Dec 11, 2018 5:15:27 PM org.apache.catalina.loader.WebappClassLoaderBase clearReferencesThreads
SEVERE: The web application [] appears to have started a thread named [FileWatchdog] but has failed to stop it. This is very likely to create a memory leak.
Dec 11, 2018 5:15:27 PM org.apache.catalina.loader.WebappClassLoaderBase clearReferencesThreads
SEVERE: The web application [] appears to have started a thread named [Thread-8] but has failed to stop it. This is very likely to create a memory leak.
Dec 11, 2018 5:15:27 PM org.apache.catalina.loader.WebappClassLoaderBase clearReferencesThreads
SEVERE: The web application [] appears to have started a thread named [threadDeathWatcher-2-1] but has failed to stop it. This is very likely to create a memory leak.
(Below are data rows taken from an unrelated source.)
-- ==== Sys2Proof/Machine/Types/Sync.lean ====
section
/-! DEFINITION. The state of the counters, barriers and waits (06_synchronisation). -/

namespace Sys2Proof.Machine

/-- A counter with the fields of its debug view (R208). All zero after reset. -/
structure CounterRec where
  /-- VALUE, 64 bits (R193, R197) -/
  value : Word
  /-- LAST_STAMP, 64 bits (R208) -/
  lastStamp : Word
  /-- LAST_ADD, 64 bits (R208) -/
  lastAdd : Word
  /-- LAST_KIND, 4 bits (R208) -/
  lastKind : BitVec 4
  /-- LAST_ORIGIN, 20 bits (R208) -/
  lastOrigin : BitVec 20
  /-- LAST_UNIT, 16 bits (R208) -/
  lastUnit : Half
  /-- ADDS, 32 bits, saturating (R208) -/
  adds : Word32
  deriving DecidableEq, Repr

def CounterRec.zero : CounterRec := ⟨0, 0, 0, 0, 0, 0, 0⟩

/-- A held barrier arrival (R205, R206). -/
structure HeldArrival where
  /-- the generation the arrival is for -/
  gen : Nat
  /-- its source, which is not acknowledged until it is applied -/
  src : AddSrc
  /-- the order of its registration among the waiters -/
  stamp : Nat
  deriving DecidableEq, Repr

/-- A barrier: its descriptor (R203) and the arrivals held for later generations (R205). All zero after reset. -/
structure Barrier where
  enable : Bool
  arriveCtr : BitVec 18
  doneCtr : BitVec 18
  participants : BitVec 20
  arrivedG : BitVec 20
  arrivedG1 : BitVec 20
  overrunStalls : Word32
  staleArrivals : Word32
  generation : Word
  /-- where the last arrival counted in ARRIVED_G, and in ARRIVED_G1, came from (R208) -/
  originG : BitVec 20
  originG1 : BitVec 20
  /-- oldest first -/
  held : List HeldArrival
  deriving DecidableEq, Repr

def Barrier.zero : Barrier := ⟨false, 0, 0, 0, 0, 0, 0, 0, 0, 0, 0, []⟩

/-- A wait that is not yet met (R199): in its counter's home waiter table, or polling (R200). -/
structure Waiter where
  counter : Nat
  threshold : Word
  owner : WaitOwner
  /-- true: a waiter-table entry; false: a poller -/
  registered : Bool
  /-- the order of its registration -/
  stamp : Nat
  deriving DecidableEq, Repr

/-- An arrival that its barrier refused for want of room and that its source sends again (R206). -/
structure Resend where
  counter : Nat
  amount : Word
  src : AddSrc
  deriving DecidableEq, Repr

/-- Counters, barriers and waits. -/
structure Sync where
  /-- the 262,144 chip counters (R193) -/
  counters : Tab CounterRec
  /-- the 256 × 64 core-local counters, counter j of core c at 64 c + j (R197) -/
  coreCounters : Tab CounterRec
  /-- the 4,096 barriers (R203) -/
  barriers : Tab Barrier
  /-- unmet waits, oldest first (R199, R200) -/
  waiters : List Waiter
  /-- refused arrivals (R206) -/
  resends : List Resend
  /-- the clock of registrations -/
  clock : Nat
  deriving DecidableEq, Repr

def Sync.reset : Sync := ⟨[], [], [], [], [], 0⟩

end Sys2Proof.Machine
end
It seems that unloadDelay and other timeout properties are not being honored.
Comment 1 Mark Thomas 2018-12-17 14:15:03 UTC
It is the unloadDelay that is most relevant in this use case. If that is honoured then there should be enough time for the other timeouts to be honoured. Let me dig into what is going on.
Comment 2 Mark Thomas 2018-12-18 17:32:10 UTC
Created attachment 36335 [details]
Proposed fix for Tomcat 9.0.x v1

This is going to be a little trickier to solve than might be expected. The main cause of the complication is that there isn't a simple mapping between web applications and in-flight async requests.
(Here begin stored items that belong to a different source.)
/-- Book a corrected or an uncorrectable line of a pseudo-channel (R255–R258). -/
def Chip.book (s : Chip) (p pcaddr : Nat) (groups : List Nat) (ue : Bool) : Chip :=
  let t := (s.pcOf p).newTable
  let b := Config.hbmBank t pcaddr
  let r := Config.hbmRow t pcaddr
  let s := s.setPc p fun c => { c with history := ⟨b, r, groups, s.aon, ue⟩ ::
    (c.history.filter fun x => s.aon < x.time + 86400000000000) }
  let s := if ue then (s.bump (O.chUe + 256 * (p / 2)) 1).raiseLimited 0x8801 0 [.u16 p]
           else s.bump (O.chCe + 256 * (p / 2)) 1
  let s := s.rowRepair p b r
  match groups with
  | [k] => if !ue && s.groupDue p k then s.markGroup p k else s
  | _ => s

/-- n free bytes (DESIGN CHOICE log 5). -/
def Chip.freeBytes (s : Chip) (n : Nat) : List Byte := leBytes n (Config.freeWord s.freeCtr).toNat

/-- The marked pin group the decoder treats as erasures: the lowest one (DESIGN CHOICE log 24). -/
def Chip.erasure (s : Chip) (p : Nat) : Option Nat :=
  (List.range 9).find? fun k => (s.pcOf p).groups.getLsbD k

/-- HBM's own copy of a line: its bytes and its poison mark (the cached line may be newer). -/
def Chip.hbmCopy (s : Chip) (line : Nat) : List Byte × Bool :=
  match Tab.get none s.hbm.cache line with
  | some c => c.under.getD (s.bytes (64 * line) 64, s.poisoned (64 * line))
  | none => (s.bytes (64 * line) 64, s.poisoned (64 * line))

/-- HBM's own copy of a line becomes new; the cached line, if any, keeps its data. -/
def Chip.setHbmCopy (s : Chip) (line : Nat) (d : List Byte) (p : Bool) : Chip :=
  match Tab.get none s.hbm.cache line with
  | some c => { s with hbm := { s.hbm with cache := Tab.set none s.hbm.cache line (some { c with under := some (d, p) }) } }
  | none => (s.putBytes (64 * line) d).mark (64 * line) p

/-- A stored word of pseudo-channel p with the symbol errors its pins showed: what the decoder returns; corrected and
uncorrectable lines are booked (R254, R255). -/
def Chip.decodeLine (s : Chip) (p pcaddr : Nat) (d0 : List Byte) (m0 : Bool) (errors : List (Nat × Nat)) :
    Chip × List Byte × Bool :=
  let corrected (c : List Nat) := if c.isEmpty then s else s.book p pcaddr (c.map pinGroupOf).eraseDups false
  match rsDecode (rsApply (rsEncode d0 m0) errors) (s.obj O.rsCorrectLimit) (s.erasure p) with
  | .clean d c => (corrected c, d, false)
  | .poisoned d c => (corrected c, d, true)
  | .bad d => (s.book p pcaddr [] true, d, true)

/-- An access to an unresponsive channel: an uncorrectable read of free data, marked poisoned (R260). -/
def Chip.unanswered (s : Chip) (p : Nat) : Chip × List Byte × Bool :=
  let d := (List.range 8).flatMap fun i => leBytes 8 (Config.freeWord (s.freeCtr + i)).toNat
  let s := { s with freeCtr := s.freeCtr + 8 }
  ((s.bump (O.chUe + 256 * (p / 2)) 1).raiseLimited 0x8801 0 [.u16 p], d, true)

/-- Whether the channel that serves a place answers nothing (R260). -/
def Chip.deadPlace (s : Chip) (pl : Place) : Bool := (s.channel (unitChannel (s.servingUnit pl.unit))).unresponsive

/-- Read a line's stored word from HBM with the symbol errors the pins showed: the data and mark as the decoder returns
them; corrections are written back, an uncorrectable line is written back poisoned (R254, R255). -/
def Chip.readStored (s : Chip) (line : Nat) (errors : List (Nat × Nat)) : Chip × List Byte × Bool :=
  match s.place (64 * line) with
  | none => (s, s.bytes (64 * line) 64, s.poisoned (64 * line))
  | some pl =>
    let u := s.servingUnit pl.unit
    if s.deadPlace pl then s.unanswered (unitPc u)
    else
      let s := s.setChannel (unitChannel u) fun c => { c with silent := 0 }
      let (d0, m0) := s.hbmCopy line
      if errors.isEmpty then (s, d0, m0)
      else
        let (t, d, m) := s.decodeLine (unitPc u) (u % 1024 * unitBytes + pl.pcaddr % unitBytes) d0 m0 errors
        (if (d, m) = (d0, m0) then t else t.setHbmCopy line d m, d, m)

/-- Read a line of the cellar with the symbol errors its stacks showed: the die corrects, counts and poisons it as HBM
lines are (R386). -/
def Chip.readCellar (s : Chip) (line : Nat) (errors : List (Nat × Nat)) : Chip × List Byte × Bool :=
  let d0 := s.bytes (64 * line) 64
  let m0 := s.poisoned (64 * line)
  if errors.isEmpty then (s, d0, m0)
  else
    let die := line / 2 ^ 33 % 2
    let fix (s : Chip) (d : List Byte) (m ue : Bool) : Chip :=
      let s := (s.putBytes (64 * line) d).mark (64 * line) m
      { s with cellar := { s.cellar with dies := Tab.modify CellarDie.reset s.cellar.dies die fun x =>
          if ue then { x with ue := x.ue + 1 } else { x with ce := x.ce + 1 } } }
    match rsDecode (rsApply (rsEncode d0 m0) errors) (s.obj O.rsCorrectLimit) none with
    | .clean d c => (if c.isEmpty then s else fix s d false false, d, false)
    | .poisoned d c => (if c.isEmpty then s else fix s d true false, d, true)
    | .bad d => ((fix s d true true).raiseLimited 0x8B01 die [.u64 (64 * line)], d, true)

/-! ### The memory-side cache (R249–R251) -/

/-- Hints: 0 NORMAL, 1 STREAM, 2 KEEP, 3 LAST. -/
abbrev Hint := BitVec 2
There are other complications:
- requests can move between sync and async multiple times during their execution
- the unload delay is currently applied to each Servlet in turn

The proposed solution attempts to solve this by:
- providing a mechanism for the timeout task to timeout any async requests for stopped web apps
- tracking the number of in-flight async requests per web application so that the web application stop process can be paused (for up to unloadDelay milliseconds) to allow those asyncRequests to complete

Async requests that continue past the unload delay will be timed out. Given that the web application may have been stopped by that point, the timeout is likely to experience exceptions.
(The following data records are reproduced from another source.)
-- ==== Sys2Proof/Machine/GnBase.lean ====
section
/-! DEFINITION. General-network packets (R131–R136), the port map (R149, R150) and how a response leaves. -/

namespace Sys2Proof.Machine

/-! ### This chip's names -/

/-- CHIP_NUMBER (R89). -/
def Chip.chipNumber (s : Chip) : Nat := s.obj O.chipNumber
/-- GN_NODE (R129). -/
def Chip.gnNode (s : Chip) : Nat := s.obj O.gnNode

/-! ### Packets on the wire -/

/-- The header slot's bits [511:32], as a number (R132). -/
def gnHeaderHigh (p : GnPacket) : Nat :=
  p.ptype.toNat * 2 ^ 476 + p.vc.toNat * 2 ^ 473 + p.poison.toNat * 2 ^ 472 + p.hint.toNat * 2 ^ 470 +
  p.dest.toNat * 2 ^ 448 + p.src.toNat * 2 ^ 428 + p.tag.toNat * 2 ^ 412 + p.len.toNat * 2 ^ 399 +
  p.status.toNat * 2 ^ 395 + p.aop.toNat * 2 ^ 391 + p.size.toNat * 2 ^ 390 + p.crVc.toNat * 2 ^ 387 +
  p.crCount.toNat * 2 ^ 374 + p.addr.toNat * 2 ^ 330 + p.opA.toNat * 2 ^ 266 + p.opB.toNat * 2 ^ 202

/-- The HCRC a header must carry. -/
def gnHcrc (p : GnPacket) : Word32 := BitVec.ofNat 32 (crc32c (beBytes 60 (gnHeaderHigh p)))

/-- A packet carries payload slots and a trailer when its type carries data and LEN is above 0 (R131, R133). -/
def gnCarriesData (p : GnPacket) : Bool :=
  (p.ptype == 1 && (p.status == 0 || p.status == 1) || p.ptype == 2 || p.ptype == 3) && p.len != 0

/-- Payload slots. -/
def gnPayloadSlots (p : GnPacket) : Nat := if (gnCarriesData p) then (p.len.toNat + 63) / 64 else 0

/-- Slots of a packet: header, payload and trailer (R131). -/
def gnSlots (p : GnPacket) : Nat := if (gnCarriesData p) then (gnPayloadSlots p) + 2 else 1

/-- The DCRC a trailer must carry: over the header slot and every payload slot (R134). -/
def gnDcrc (p : GnPacket) : Word32 :=
  BitVec.ofNat 32 (crc32c (beBytes 60 (gnHeaderHigh p) ++ beBytes 4 p.hcrc.toNat ++ fit (64 * (gnPayloadSlots p)) p.payload))

/-- The packet with its two CRCs. -/
def gnSeal (p : GnPacket) : GnPacket :=
  let p := { p with hcrc := gnHcrc p }
  if (gnCarriesData p) then { p with dcrc := gnDcrc p } else p

def gnBlank : GnPacket :=
  { ptype := 0, vc := 0, poison := false, hint := 0, dest := 0, src := 0, tag := 0, len := 0, status := 0, aop := 0,
    size := false, crVc := 0, crCount := 0, addr := 0, opA := 0, opB := 0, hcrc := 0, payload := [], poisonMap := 0,
    dcrc := 0 }

/-- Whether line i of the payload is marked poisoned: POISON_MAP bit 511 − i of the trailer (R134). -/
def gnLinePoison (p : GnPacket) (i : Nat) : Bool := p.poisonMap.getLsbD (63 - i)

/-- A POISON_MAP of the marks of the payload's lines in order. -/
def poisonMapOf (marks : List Bool) : Word :=
  BitVec.ofNat 64 (marks.zipIdx.foldl (fun n m => if m.1 then n + 2 ^ (63 - m.2) else n) 0)

/-- The VC paired with a request's VC (R137). -/
def responseVc (vc : BitVec 3) : BitVec 3 :=
  if vc = 1 ∨ vc = 2 then 3 else if vc = 4 then 5 else 7

/-- Request types: READ, WRITE, WRITE_FLAGGED, ATOMIC. -/
def gnIsRequest (p : GnPacket) : Bool := p.ptype == 0 || p.ptype == 2 || p.ptype == 3 || p.ptype == 5

/-! ### The port map (R149) -/

/-- Ports whose PORT_ROLE is GN, in ascending order: G. -/
def Chip.gnPorts (s : Chip) : List Nat := (List.range 160).filter fun p => s.obju O.portRole p == 2

/-- The usable GN ports, those that are Active, Degraded or Sparing, in ascending order. -/
def Chip.usableGn (s : Chip) : List Nat := s.gnPorts.filter fun p => (s.port p).state.carries

/-- PORT_MAP[i]; none while no GN port is usable (R150). -/
def Chip.portMap (s : Chip) (i : Nat) : Option Nat :=
  let g := s.gnPorts
  let u := s.gn.usable
  match u.length with
  | 0 => none
  | n => match g[i]? with
    | some p => if u.contains p then some p else u[i % n]?
    | none => u[i % n]?

/-- The map index of an address's granule (DEDUCED log 17). -/
def granuleHash (a : Nat) : Nat :=
  (List.range 8).foldl (fun h k => h ^^^ (a / 4096 / 2 ^ (5 * k) % 32)) 0

/-- The port map is rebuilt; a change of the set of usable ports is an event naming the port and n (R149). -/
def Chip.rebuildPortMap (s : Chip) (port : Nat) : Chip :=
  let u := s.usableGn
  if u = s.gn.usable then s
  else ({ s with gn := { s.gn with usable := u } }).raise 0x4402 [.u8 port, .u32 u.length]

/-! ### Requests and their tags (R149–R154, R157) -/

/-- The port of a request: its window's, by the hash of its rack address or its pin (R149). -/
def Chip.reqPort (s : Chip) (r : GnReq) : Option Nat := s.portMap (r.pin.getD (granuleHash r.rack))

/-- Two requests belong to one granule of one target. -/
def sameGranule (a b : GnReq) : Bool := a.rack / 4096 == b.rack / 4096 && a.pkt.dest == b.pkt.dest && a.pin == b.pin

/-- Requests that hold a tag (R157). -/
def Chip.tagged (s : Chip) : List GnReq := s.gn.reqs ++ s.gn.granuleHeld ++ s.gn.flaggedHeld.map (·.req)

/-- The first tag from t on that no request holds. -/
def freeTag (used : List Half) : Nat → Half → Half
  | 0, t => t
  | fuel + 1, t => if used.contains t then freeTag used fuel (t + 1) else t

/-- A node that is not in the rack domain. -/
def Chip.otherNode (s : Chip) (n : Nat) : Bool := !(s.gn.members.contains n)

/-- Whether a request to a node can have a tag now (R157). -/
def Chip.canTag (s : Chip) (node : Nat) : Bool :=
  let t := s.tagged
  let others := (t.map (·.pkt.dest.toNat)).eraseDups.filter s.otherNode
  t.length < 65536 && (t.filter (·.pkt.dest.toNat == node)).length < s.obj O.tagPerTarget &&
  (!s.otherNode node || others.contains node || others.length < 32)

/-- Types that a WRITE_FLAGGED waits for. -/
def writes (r : GnReq) : Bool := r.pkt.ptype == 2 || r.pkt.ptype == 3 || r.pkt.ptype == 5

/-- Why a new request completes UNREACHABLE at once (R129, R150, R159). -/
def Chip.noWay (s : Chip) (node : Nat) : Bool :=
  s.gnNode == 0xFFFFF || s.gn.usable.isEmpty || s.gn.dead.contains node

/-! ### Responses -/

/-- The slots of a packet (R131, R132, R134). -/
def gnSlotsOf (p : GnPacket) : List (BitVec 512) :=
  let header := BitVec.ofNat 512 (gnHeaderHigh p * 2 ^ 32 + p.hcrc.toNat)
  if gnCarriesData p then
    [header] ++ ((List.range (gnPayloadSlots p)).map fun i => BitVec.ofNat 512 (beNat (slice p.payload (64 * i) 64))) ++
    [BitVec.ofNat 512 (p.poisonMap.toNat * 2 ^ 448 + p.dcrc.toNat * 2 ^ 416)]
  else [header]

def Chip.gnCredits (s : Chip) (port : Nat) : GnCredits := Tab.get GnCredits.none s.gn.credits port
def Chip.setGnCredits (s : Chip) (port : Nat) (f : GnCredits → GnCredits) : Chip :=
  { s with gn := { s.gn with credits := Tab.modify GnCredits.none s.gn.credits port f } }

/-- The packet at the head of VC v of a port's output; while the source holds back for its mirror, responses stay (R489). -/
def Chip.vcHead (s : Chip) (port v : Nat) : Option OutPacket :=
  (s.gn.outq.filter fun o => o.port == port && o.pkt.vc.toNat == v &&
    !(s.service.lagEpisode && !gnIsRequest o.pkt && o.pkt.ptype != 7)).head?

/-- The packet of VC v that may start now: there are credits for all its slots (R138). -/
def Chip.vcReady (s : Chip) (port v : Nat) : Option OutPacket :=
  match s.vcHead port v with
  | some o => if gnSlots o.pkt ≤ nth 0 (s.gnCredits port).tx v then some o else none
  | none => none

/-- The list rotated so that the entry after `v` comes first. -/
def rotateAfter (l : List Nat) (v : Nat) : List Nat :=
  let k := (l.findIdx (· == v)) + 1
  if l.contains v then l.drop k ++ l.take k else l

/-- The next packet of a port's output in the order of R139, with the pointers after it. -/
def Chip.nextPacket (s : Chip) (port : Nat) : Option (OutPacket × Nat × Nat) :=
  let c := s.gnCredits port
  let bulk (v : Nat) := (s.vcReady port v).filter (·.aged)
  match s.vcReady port 0 with
  | some o => some (o, c.rr1, c.rr2)
  | none =>
    match (rotateAfter [1, 3, 7] c.rr1).findSome? (s.vcReady port) with
    | some o => some (o, o.pkt.vc.toNat, c.rr2)
    | none =>
      match (rotateAfter [2, 6, 4, 5] c.rr2).findSome? (fun v => if v = 2 ∨ v = 6 then s.vcReady port v else bulk v) with
      | some o => some (o, c.rr1, o.pkt.vc.toNat)
      | none => ([4, 5].findSome? (s.vcReady port)).map (·, c.rr1, c.rr2)

/-- The VC with most slots to return, and how many; the first of equals (DESIGN CHOICE log 26). -/
def mostOwed (owed : List Nat) : Nat × Nat :=
  owed.zipIdx.foldl (fun (r : Nat × Nat) e => if e.1 > r.2 then (e.2, e.1) else r) (0, 0)

/-- A packet starts on its port: it takes its credits, and its header returns the credits of one VC (R138). -/
def Chip.startPacket (s : Chip) (o : OutPacket) (rr1 rr2 : Nat) : Chip :=
  let c := s.gnCredits o.port
  let (v, n) := if o.pkt.ptype = 7 then (0, 0) else mostOwed c.owed
  let n := min n 8191
  let vc := o.pkt.vc.toNat
  let p := if o.pkt.ptype = 7 then gnSeal o.pkt
    else gnSeal { o.pkt with crVc := BitVec.ofNat 3 v, crCount := BitVec.ofNat 13 n }
  let slots := gnSlotsOf p
  let s := s.setGnCredits o.port fun c =>
    { c with tx := setAt c.tx vc (nth 0 c.tx vc - gnSlots p), owed := setAt c.owed v (nth 0 c.owed v - n),
             rr1 := rr1, rr2 := rr2 }
  let s := s.enqueue o.port slots
  (({ s with gn := { s.gn with outq := s.gn.outq.erase o, unacked := s.gn.unacked ++ [(o.port, (s.port o.port).slotsOut, p)] } }).emit
    (.packet o.port p)).flushPort o.port

/-- A port sends every packet it has credits for, in the order of R139. -/
def Chip.pumpFuel (port : Nat) : Nat → Chip → Chip
  | 0, s => s
  | fuel + 1, s =>
    match s.nextPacket port with
    | some (o, rr1, rr2) => Chip.pumpFuel port fuel (s.startPacket o rr1 rr2)
    | none => s

def Chip.gnPump (s : Chip) (port : Nat) : Chip :=
  if (s.port port).state.carries then Chip.pumpFuel port s.gn.outq.length s else s

/-- A packet joins a port's output. -/
def Chip.gnQueue (s : Chip) (port : Nat) (p : GnPacket) : Chip :=
  ({ s with gn := { s.gn with outq := s.gn.outq ++ [OutPacket.mk port (gnSeal p) false] } }).gnPump port

/-- A response leaves on the port PORT_MAP gives for the request's ADDR, or is dropped with no usable port (R149,
R150). -/
def Chip.gnRespond (s : Chip) (p : GnPacket) : Chip :=
  match s.portMap (granuleHash p.addr.toNat) with
  | some port => s.gnQueue port p
  | none => s

/-- The response to a request: its type, status, old value and data. -/
def gnResponseTo (node : Nat) (req : GnPacket) (status : BitVec 4) (opA : Word) (payload : List Byte) (marks : List Bool) :
    GnPacket :=
  let data := req.ptype == 0 && (status == 0 || status == 1)
  { gnBlank with
    ptype := if req.ptype = 0 then 1 else if req.ptype = 5 then 6 else 4
    vc := responseVc req.vc
    poison := data && marks.any id || req.ptype == 5 && status == 1
    dest := req.src, src := BitVec.ofNat 20 node, tag := req.tag
    len := if data then req.len else 0
    status := status, addr := req.addr, opA := opA
    payload := if data then payload else []
    poisonMap := if data then poisonMapOf marks else 0 }

/-- The request is answered. -/
def Chip.gnAnswer (s : Chip) (req : GnPacket) (status : BitVec 4) (opA : Word) (payload : List Byte) (marks : List Bool) :
    Chip :=
  s.gnRespond (gnResponseTo s.gnNode req status opA payload marks)

/-! ### Requests that go out (R149–R154, R157)

`lost` is what becomes of a request with no usable port or a dead target. -/

/-- Send a request, or hold it while its granule has requests on another port (R153). -/
def Chip.gnSendOr (lost : Chip → GnReq → Chip) (s : Chip) (r : GnReq) : Chip :=
  match s.reqPort r with
  | none => lost s r
  | some port =>
    let r := { r with port := port }
    if (s.gn.reqs.any fun o => sameGranule o r && o.port != port) || s.gn.granuleHeld.any (sameGranule · r) then
      { s with gn := { s.gn with granuleHeld := s.gn.granuleHeld ++ [r] } }
    else ({ s with gn := { s.gn with reqs := s.gn.reqs ++ [r] } } : Chip).gnQueue port r.pkt

/-- A request takes a tag; a WRITE_FLAGGED waits for the earlier writes and atomics to its target (R154). -/
def Chip.gnTag (lost : Chip → GnReq → Chip) (s : Chip) (r : GnReq) : Chip :=
  let t := s.tagged
  let tag := freeTag (t.map (·.tag)) (t.length + 1) s.gn.nextTag
  let r := { r with tag := tag, pkt := { r.pkt with tag := tag } }
  let s : Chip := { s with gn := { s.gn with nextTag := tag + 1 } }
  let s : Chip := if r.work == .mirror then
      { s with service := { s.service with mirrorOut := s.service.mirrorOut ++ [(tag, r.pkt.len.toNat)] } } else s
  let before := (t.filter fun o => writes o && o.pkt.dest == r.pkt.dest).map (·.tag)
  if r.pkt.ptype = 3 && !before.isEmpty then
    ({ s with gn := { s.gn with flaggedHeld := s.gn.flaggedHeld ++ [⟨r, before, none⟩] } } : Chip).bump O.flagHolds 1
  else s.gnSendOr lost r

/-- Waiting requests take the tags that are free, in order for each target. -/
def Chip.gnGrant (lost : Chip → GnReq → Chip) (s : Chip) : Chip :=
  (s.gn.waiting.foldl (fun (a : Chip × List Nat) r =>
    let node := r.pkt.dest.toNat
    let taken : Chip := { a.1 with gn := { a.1.gn with waiting := a.1.gn.waiting.erase r } }
    if a.2.contains node then a
    else if a.1.noWay node then (lost taken r, a.2)
    else if a.1.canTag node then (taken.gnTag lost r, a.2)
    else (a.1, node :: a.2)) (s, [])).1

end Sys2Proof.Machine
end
I'm providing this patch to solicit feedback. I'll probably come back to this after the holidays.

My current expectation is that this would be back-ported to 7.0.x and 8.5.x.
Comment 3 Mark Thomas 2019-01-23 21:09:31 UTC
Fixed in:
- trunk for 9.0.15 onwards
- 8.5.x for 8.5.38 onwards
- 7.0.x for 7.0.93 onwards

Note: The 7.0.x fix required rather more substantial changes than 8.5.x/9.0.x because it doesn't have the refactoring present in 8.5.x onwards. The community may decide that the changes are too much for 7.0.x.